Work required
Below are some records; output exactly the lines from the line with "(← get).populated g.tier" to the line with "set (if zero", both ends kept, and nothing more.

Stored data
⁂

-- ==== Sys2Proof/Machine/Tier.lean ====
section
/-! DEFINITION. The memory system (09_memory_system.md): granules and quotas, tile moves and fills, temperatures, lanes,
the patrol and the sweep. -/
namespace Sys2Proof.Machine

/- ## Granules (R270 to R274) -/

/-- Use and quota registers of a context in a tier. -/
def useFld (tier c : Nat) : Fld := if tier = 0 then ctxUseHbmGranules c else ctxUseLpddrGranules c
def quotaFld (tier c : Nat) : Fld := if tier = 0 then ctxQuotaHbmGranules c else ctxQuotaLpddrGranules c

/-- Owners of the granules of a run, by granule key tier × 2^22 + granule: 0 free, 1 + context, 65 device-reserved. -/
def State.granules (s : State) (tier first count : Nat) : List (Nat × Nat) :=
  s.mem.owners.filter fun g => decide (tier * 2 ^ 22 + first ≤ g.1) && decide (g.1 < tier * 2 ^ 22 + first + count)

/-- A granule entry's tier, first and count (R273). -/
structure Granules where
  tier : Nat
  first : Nat
  count : Nat
  deriving DecidableEq, Repr

/-- The present item's run of granules, after check 1 of R274. -/
def granuleItem (isGrant : Bool) : ItemM Granules := do
  payTail 9
  let list ← pay 0 8
  require (decide (list % 8 = 0) && decide ((← pay 8 1) < (if isGrant then 2 else 1))) stBad
  let e ← loadNat (list + 8 * (← read).item) 8
  let g : Granules := ⟨field e 0 2, field e 2 22, field e 24 20⟩
  require (decide (e / 2 ^ 44 = 0) && decide (g.tier < 2) && decide (g.count ≠ 0) &&
    (← get).populated g.tier (g.first * 2 ^ 21) (g.count * 2 ^ 21)) stBad
  return g

/-- Every granule of a run given one owner, or none. -/
def State.setOwners (s : State) (g : Granules) (owner : Nat) : State :=
  { s with mem := { (s.sramFresh (sramOwner (g.tier * 2 ^ 22 + g.first)) g.count).mem with
    owners := if owner = 0 then cellClear s.mem.owners (g.tier * 2 ^ 22 + g.first) g.count
      else cellWrite 0 s.mem.owners (g.tier * 2 ^ 22 + g.first) (List.replicate g.count owner) } }

/-- The owner table's words for a run of granules must be readable (R259, R261). -/
def ownerWords (g : Granules) : ItemM Unit := sramTable (sramOwner (g.tier * 2 ^ 22 + g.first)) g.count

/-- The work of `GRANT` (R273, R274). DETAIL is the use of the tier after the item, also where the item changes nothing. -/
def grantWork : ItemM Done := do
  let g ← granuleItem true
  ownerWords g
  let s ← get
  let c := (← read).ctx
  let zero := (← pay 8 1) = 1
  let used := s.fld (useFld g.tier c)
  require (s.granules g.tier g.first g.count).isEmpty stBad used
  require (decide (used + g.count ≤ s.fld (quotaFld g.tier c))) stQuota used
  let key := g.tier * 2 ^ 43 + g.first * 2 ^ 21
  if zero then require (!s.devShut key) stPartReset used
  let t := (s.setOwners g (1 + c)).bump (useFld g.tier c) g.count
  set (if zero then t.devZero key (g.count * 2 ^ 21) else t)
  return done stOk (t.fld (useFld g.tier c)) (64 + if zero then g.count * 32768 else 0)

⁂

Answer to this exercise
    (← get).populated g.tier (g.first * 2 ^ 21) (g.count * 2 ^ 21)) stBad
  return g

/-- Every granule of a run given one owner, or none. -/
def State.setOwners (s : State) (g : Granules) (owner : Nat) : State :=
  { s with mem := { (s.sramFresh (sramOwner (g.tier * 2 ^ 22 + g.first)) g.count).mem with
    owners := if owner = 0 then cellClear s.mem.owners (g.tier * 2 ^ 22 + g.first) g.count
      else cellWrite 0 s.mem.owners (g.tier * 2 ^ 22 + g.first) (List.replicate g.count owner) } }

/-- The owner table's words for a run of granules must be readable (R259, R261). -/
def ownerWords (g : Granules) : ItemM Unit := sramTable (sramOwner (g.tier * 2 ^ 22 + g.first)) g.count

/-- The work of `GRANT` (R273, R274). DETAIL is the use of the tier after the item, also where the item changes nothing. -/
def grantWork : ItemM Done := do
  let g ← granuleItem true
  ownerWords g
  let s ← get
  let c := (← read).ctx
  let zero := (← pay 8 1) = 1
  let used := s.fld (useFld g.tier c)
  require (s.granules g.tier g.first g.count).isEmpty stBad used
  require (decide (used + g.count ≤ s.fld (quotaFld g.tier c))) stQuota used
  let key := g.tier * 2 ^ 43 + g.first * 2 ^ 21
  if zero then require (!s.devShut key) stPartReset used
  let t := (s.setOwners g (1 + c)).bump (useFld g.tier c) g.count
  set (if zero then t.devZero key (g.count * 2 ^ 21) else t)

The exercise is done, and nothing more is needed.